Normalerweise hätte ich in dieser Woche täglich von der Leipziger Buchmesse 2020 berichtet, hätte ein bis zwei dutzend Veranstaltungen besucht und neue Bücher präsentiert – in diesem Jahr ist aber alles anders. So kann ich trotz der Abreise Morgen Vormittag bereits jetzt einen abschließenden Bericht schreiben, da aufgrund des Corona-Virus das öffentliche Leben nahezu völlig zusammengebrochen ist.

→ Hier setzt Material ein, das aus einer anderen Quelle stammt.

-- ==== Sys2Proof/Machine/Copy.lean ====
section
/-!
DEFINITION. The copy engines: what a command checks and enters (R267 to R270, R278 to R287), the engine issue, each beat's read
and landing (R271 to R274, R277, R290, R291), and the copy control group (R289).
-/
namespace Sys2Proof.Machine

open Sys2Proof

/-! ### The job card (Table 11.2) -/

def cardTag (x : W64) : BitVec 16 := x.extractLsb' 48 16
def cardTen (x : W64) : Bool := x.getLsbD 47
def cardWen (x : W64) : Bool := x.getLsbD 46
def cardPen (x : W64) : Bool := x.getLsbD 41
def cardPl (x : W64) : BitVec 3 := x.extractLsb' 38 3
def cardPlo (x : W64) : Nat := natBits x.toNat 35 3
def cardSen (x : W64) : Nat := natBits x.toNat 33 2
def cardSemw (x : W64) : Nat := natBits x.toNat 19 14
def cardSfmt (x : W64) : Fmt := Fmt.of (x.extractLsb' 15 4)
def cardDfmt (x : W64) : Fmt := Fmt.of (x.extractLsb' 11 4)
def cardDrnd (x : W64) : BitVec 3 := x.extractLsb' 8 3

/-- A reserved code or a nonzero reserved bit (R269). -/
def cardBad (x : W64) (fetch : Bool) : Bool :=
  if fetch then x &&& ~~~(0xFFFF3C07FFF80000#64) != 0 || cardSen x == 3
  else natBits x.toNat 0 8 != 0 || cardSen x == 3 || 5 ≤ (cardPl x).toNat || 5 ≤ (cardDrnd x).toNat

/-! ### Formats of an endpoint (R276) -/

/-- The format at a physical address, in a command's issue cycle (R61); where no bank and no accumulator stands there, the
card's. -/
def State.formatAt (s : State) (pa : Nat) (card : Fmt) : Fmt :=
  match s.bankReg pa with
  | some b => Fmt.of (b.extractLsb' 0 4)
  | none =>
    match placeOf pa with
    | .slice _ .acc => .fp32
    | _ => card

def State.roundAt (s : State) (pa : Nat) (card : BitVec 3) : Rnd :=
  match s.bankReg pa with
  | some b => rndOf (b.extractLsb' 8 3)
  | none => rndOf card

def State.padAt (s : State) (pa : Nat) (card : Fmt) : W32 :=
  match s.bankReg pa with
  | some b => b.extractLsb' 32 32
  | none => Config.cardPad card.code.toNat

/-- Formats an instruction admits (Table 11.3). -/
def pairing (op : Nat) (sf df : Fmt) : Bool :=
  let refused := conversion sf df == .refused || (op != 0 && withBlocks sf df && sf != df)
  if op == 2 || op == 4 || op == 8 then !refused && (sf == df || sf == .raw || sf == .ring || df == .raw || df == .ring)
  else if op == 0 || op == 6 then !refused
  else sf == df || (!refused && !withBlocks sf df && sf != .qn4 && df != .qn4)

/-! ### Commands -/

/-- The parameters of an instruction from its extension registers, or none where its limits refuse them. -/
def copyParams (op n : Nat) (card : W64) (x1 x2 x3 : W64) (sf df : Fmt) (idx : Nat → List Nat) : Option CopyKind :=
  match op with
  | 1 =>
    let b := natBits x1.toNat 0 32
    if 1 ≤ b && n % b == 0 && n / b ≤ 65536 && natBits x1.toNat 32 32 == 0
        && (conversion sf df != .scalar || b % (df.half / 2) == 0) then some (.strided b x2.toInt x3.toInt) else none
  | 2 =>
    let w := natBits x1.toNat 0 16
    let h := natBits x1.toNat 16 16
    let lw := natBits x1.toNat 32 3
    let p := natBits x1.toNat 40 24
    if w != 0 && w == 2 ^ Nat.log2 w && (h == w || w == 2 * h) && h != 0 && n == w * h * 2 ^ lw && w ≤ p && lw ≤ 4
        && natBits x1.toNat 36 4 == 0 then some (.morton w h lw p (x1.getLsbD 35)) else none
  | 3 =>
    let p := convP x1 x2 x3
    if p.nb != 0 && p.c != 0 && p.ih != 0 && p.iw != 0 && p.oh != 0 && p.ow != 0 && p.kh != 0 && p.kw != 0
        && 2 * n % (p.g * df.half) == 0 && natBits x3.toNat 48 16 == 0 then some (.conv x1 x2 x3) else none
  | 4 =>
    let b := natBits x1.toNat 0 32
    if 1 ≤ b && b ≤ 65536 && natBits x1.toNat 32 32 == 0 && n % b == 0 && n / b ≤ 1024 then some (.gather b (idx (n / b)))
    else none
  | 5 => if natBits x1.toNat 48 16 == 0 then some .plain else none
  | 6 =>
    if n % 4 == 0 && (cardDfmt card == .fp32 || cardDfmt card == .int32) then some (.add (cardDfmt card == .int32)) else none
  | 8 => if n == 2048 then some (.fetch (cardWm card)) else none
  | _ => some .plain

/-- Extension registers that are read (Table 11.3, R278). -/
def extCount (op : Nat) (sf df : Fmt) : Nat :=
  match op with
  | 0 => if withBlocks sf df then 2 else 0
  | 1 | 3 => 3
  | 2 | 5 => 1
  | 4 | 7 => 2
  | _ => 0

/-- The first byte of a run outside a capability's bounds. -/
def Cap.firstOut (c : Cap) (va n : Nat) : Option Nat :=
  if n == 0 || c.inBounds va n then none else some (if c.base ≤ va && va < c.top then min c.top (2 ^ 64) else va)

/-- Steps 1 to 5 of R102 over the runs of one side. -/
def Cap.covers (c : Cap) (world need : Nat) (runs : List (Nat × Nat)) : Option (Cause × Nat) :=
  match c.authority world need with
  | some f => some (f, c.cur.toNat)
  | none => (runs.findSome? fun (a, n) => c.firstOut a n).map fun a => (.capbnd, a)

/-- The first byte of a run that the window checks refuse: R234 and the holes of R233, page by page; and bit 48 up (R232). -/
def State.windowCause (s : State) (world : Nat) (write fetch : Bool) (va n : Nat) : Option Nat :=
  (List.range (pagesOf va n)).findSome? fun k =>
    let a := if k == 0 then va else (va / 4096 + k) * 4096
    if (inSram a && !s.windowOk world a write fetch) || 2 ^ 48 ≤ a then some a else none

/-- Cores named by a CPYX mask (R285): `none` for a named index outside the group. -/
def State.multicast (s : State) (mask l0 : W64) : Option (List Nat) :=
  let cores := ((s.jetton s.core.bnd.jetton).group.map (·.cores)).getD []
  let bits := (List.range 64).filter fun k => mask.getLsbD k
  if bits.isEmpty || natBits l0.toNat 10 54 != 0 then none
  else bits.mapM fun k => cores[natBits l0.toNat 0 10 + k]?

/-- Entries of a task that are queued or parked, and entries of an engine's buffer (R267, R338). -/
def State.waitingCopies (s : State) (i : Nat) : Nat :=
  (s.eng.copies.filter fun c => c.asker == .core i && (c.state == .queued || c.state == .parked)).length
    + ((s.collsOf i).filter fun c => c.pending && (c.queued || c.parked)).length
def State.bufferLoad (s : State) (e : Nat) : Nat := (s.eng.copies.filter fun c => c.engine == e && (c.state == .queued || c.state == .issued || c.state == .parked) && !c.saved).length

/-- The phase a card names: counted with its number, or none (R275). -/
def State.cardPhase (s : State) (card : W64) : Option (BitVec 3 × BitVec 32) :=
  if !cardPen card then none
  else
    let a := s.alpha (cardPl card)
    let d := (cardPlo card + 8 - a.toNat % 8) % 8
    if d < 4 then some (cardPl card, a + BitVec.ofNat 32 d) else none

/-- A source that overlaps nothing a gather list may hold: the list is R unsigned words in the issuing core's banks (R283). -/
def State.indexList (s : State) (va r : Nat) : List Nat := (List.range r).map fun i => s.mem.readNat (va + 4 * i) 4

/-- The source runs of a copy, blocks as whole blocks (R278). -/
def wholeSource (k : CopyKind) (dst src n : Nat) (sf df : Fmt) : List (Nat × Nat) :=
  if k == .plain && (readsExp sf df || writesExp sf df) then
    let N := elemsOf df n
    if conversion sf df == .same then [(src, n)] else [(src, (srcSpan sf 0 N N).2)]
  else srcRuns (k.whole dst src sf df n)

/-- What a command in the issue cycle comes to: a fault, or the copy that enters a buffer. -/
inductive Command where
  | fault (c : Cause) (addr : Nat) (det : Nat)
  | enter (c : Copy)
deriving DecidableEq, Repr

/-- R270 for a command of the task in focus. -/
def State.command (s : State) (op : Nat) (ca : Option CReg) (cb : CReg) (len card : SReg) (time : Nat) : Command :=
  let j := card.toNat
  let ext (k : Nat) : W64 := (s.core.ctl.s.toList[j + k]?).getD 0
  let cd := s.sreg card
  let n := (s.sreg len).toNat
  let w := s.myWorld
  let fetch := op == 8
  let b := s.creg cb
  let a := match ca with
    | some r => s.creg r
    | none => Cap.null
  let dst := if fetch then codeBase s.cur + (cardWm cd).toNat * 2048 else a.cur.toNat
  let src := b.cur.toNat
  let pd := s.physOf w dst
  let ps := s.physOf w src
  let sf := s.formatAt ps (if fetch then .raw else cardSfmt cd)
  let df := if fetch then .raw
    else if op == 6 then (if cardDfmt cd == .int32 then .int32 else .fp32) else s.formatAt pd (cardDfmt cd)
  let m := extCount op sf df
  let N := elemsOf df n
  let list := fun r => s.indexList (ext 2).toNat r
  let group := if op == 7 then s.multicast (ext 1) (ext 2) else some [s.cur]
  match copyParams op n cd (ext 1) (ext 2) (ext 3) sf df list, group with
  | some k, some members =>
    let blocks := op == 0 && (readsExp sf df || writesExp sf df)
    if s.core.fw.isSome || 31 < j + m || cardBad cd fetch || 2 ^ 32 ≤ n || (cardSen cd == 2 && !inSram dst)
        || (cardTen cd && placeOf pd == .hbm) || (blocks && 2 * n % df.half != 0) then .fault .ill 0 0
    else
      let whole := k.whole dst src sf df n
      let target (i : Nat) : Nat := if op == 7 then coreBase i + offAt dst else dst
      let fmtOf (i : Nat) : Fmt := if op == 7 then s.formatAt (target i) (cardDfmt cd) else df
      let dsts := if op == 7 then members.flatMap fun i => (dstRuns whole).map fun (x, l) => (x - dst + target i, l)
        else if fetch then [] else dstRuns whole
      let srcs := if op == 7 then members.flatMap fun i => wholeSource k dst src n sf (fmtOf i) else wholeSource k dst src n sf df
      let e1 := (ext 1).toNat
      let e2 := (ext 2).toNat
      let eb := expBytes sf df n
      let reb := if readsExp sf df then (N + 63) / 64 else 0
      let expD := if blocks && writesExp sf df then [(e2, eb)] else []
      let expS := if blocks && readsExp sf df then [(e1, reb)] else []
      let listR := if op == 4 then [(e2, 4 * (n / max 1 (natBits (ext 1).toNat 0 32)))] else []
      let needA := if op == 6 then permRead + permWrite else permWrite
      match (if fetch then none else a.covers w needA (dsts ++ expD)).orElse fun _ => b.covers w permRead (listR ++ srcs ++ expS) with
      | some (f, x) => .fault f x 0
      | none =>
        let bank (l : List (Nat × Nat)) : Option Nat := (l.find? fun (x, len) =>
          !(inSram x && coreAt x == s.cur && offAt x < 0x60000 && offAt x + len ≤ 0x60000)).map (·.1)
        let acc (l : List (Nat × Nat)) : Option Nat := (l.find? fun (x, len) =>
          !(inSram x && 0x60000 ≤ offAt x && offAt x + len ≤ 0x70000)).map (·.1)
        let win := ((dsts ++ expD).findSome? fun (x, l) => s.windowCause w true false x l).orElse fun _ =>
          (srcs ++ expS ++ listR).findSome? fun (x, l) => s.windowCause w false false x l
        let kind := if op == 5 then bank dsts else if op == 6 then acc dsts
          else if op == 7 && !inSram dst then some dst else if op == 4 then bank listR else none
        match win.orElse fun _ => kind with
        | some x => .fault .capperm x 0
        | none =>
          let targets : List Target := members.map fun i =>
            let t := target i
            let p := if op == 7 then t else pd
            { core := (placeOf p).core?, dst := BitVec.ofNat 64 t
              fmt := fmtOf i
              rnd := if op == 6 then rndOf (cardDrnd cd) else s.roundAt p (cardDrnd cd)
              pad := s.padAt p (cardDfmt cd), beats := 0, lag := 0, lastLand := 0, doneb := 0, complete := false }
          let df? := targets.any fun t => !pairing op sf t.fmt || (sf != t.fmt && 2 * n % t.fmt.half != 0)
          let accAlign (x : Nat) (p : Nat) (f : Fmt) : Bool :=
            (match placeOf p with | .slice _ .acc => x % 4 != 0 | _ => false) || x % f.unit != 0
          let mis := if fetch then none
            else if targets.any fun t => accAlign t.dst.toNat (s.physOf w t.dst.toNat) t.fmt then some dst
            else if accAlign src ps sf then some src
            else if op == 4 && e2 % 4 != 0 then some e2 else none
          if df? then .fault .ill 0 0
          else
            match mis with
            | some x => .fault .align x 0
            | none =>
              let loc := (s.allIn w s.cur (targets.map fun t => (t.dst.toNat, 1))) && s.allIn w s.cur ((src, 1) :: dsts ++ srcs ++ expD ++ expS)
              let engine := if loc then s.cur else fabricEngine s.cur
              if time < s.tb + 2 then .fault .slip 0 9
              else if bufferSize engine ≤ s.bufferLoad engine || 64 ≤ s.waitingCopies s.cur then .fault .slip 0 10
              else
                match (listR.findSome? fun (x, l) => s.mem.firstDamage x l) with
                | some u => .fault .ucdata u 0
                | none => .enter {
                    id := s.nextId, op := BitVec.ofNat 4 op, engine := engine, asker := .core s.cur, run := s.core.iss.run
                    pc := BitVec.ofNat 12 s.core.iss.pc, issue := s.tb, time := time, world := w, group := s.myGroup
                    jetton := s.core.bnd.jetton, n := n, dst := BitVec.ofNat 64 dst, src := BitVec.ofNat 64 src, dcap := a
                    kind := k, card := cd, sfmt := sf
                    keepTags := sf == .cap && (targets.all fun t => t.fmt == .cap) && b.has permLoadCap && a.has permStoreCap
                    expSrc := if readsExp sf df then ext 1 else 0, expDst := if writesExp sf df then ext 2 else 0, exps := []
                    ext := [if 1 ≤ m then ext 1 else 0, if 2 ≤ m then ext 2 else 0, if 3 ≤ m then ext 3 else 0]
                    follow := if op == 5 then some ((ext 1).setWidth 48) else none
                    phase := if fetch then none else s.cardPhase cd, state := .queued, issuedAt := 0, at_ := 0, beat := 0
                    blockers := s.fenced, notBefore := 0, ovr := 0, targets := targets, followBusy := op == 5, sem := none
                    saved := false, place := 0, doom := none, parkFrame := none, reissued := false }
  | _, _ => .fault .ill 0 0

IMG-20200314-WA0013Insgesamt habe ich daher auch nur an ganz wenigen Terminen teilgenommen. So habe ich am Donnerstag Autorenkollegen der Nächtlichen Schreibwerkstatt in einer Autoren-WG besucht und mich mit ihnen ausgetauscht und mit ihnen geschrieben, am Freitag habe ich eine Veranstaltung mit Marie Graßhoff (unten links) und Ava Reed (rechts, und mit Marie unten links) besucht. Eigentlich als Lesung angedacht, konnte diese aufgrund der strengen Sicherheitsvorkehrungen nur noch als Signierstunde durchgeführt werden. Zudem traf ich am Vormittag mit Freunden die Autorin Janna Ruth (unten rechts) in ihrer Autoren-WG. Abschließend am Samstag besuchte ich eine Signierstunde von Nina MacKay. Nina war so nett, mir auch noch einige tolle Sachen für Euch zur Verfügung zu stellen – bleibt also wachsam, hier gibt es bald ein großes Gewinnspiel!

Die restliche Zeit verbrachte ich größtenteils im Hotel, ruhte mich aus und erholte mich, las, schrieb und bloggte. Kleinere Ausflüge trieben mich – fernab von Stoßzeiten – in die Stadt, um aus Frust Kleinigkeiten zu shoppen, sodass alles in allem ein sehr beschaulicher, besinnlicher und erholsamer Urlaub in einem Hotel übrigblieb, was ich jederzeit wieder buchen würde.

Wie mein restliches Messejahr aussieht? Das steht in den Sternen. Nachdem 2020 aus Veranstaltersicht ohnehin keine LoveLetter-Convention stattfinden sollte, bleiben nur noch die Litblog-Convention, das Lit.Love-Lesefestival und die Frankfurter Buchmesse. Jedoch bleibt abzuwarten, was davon wirklich stattfinden kann.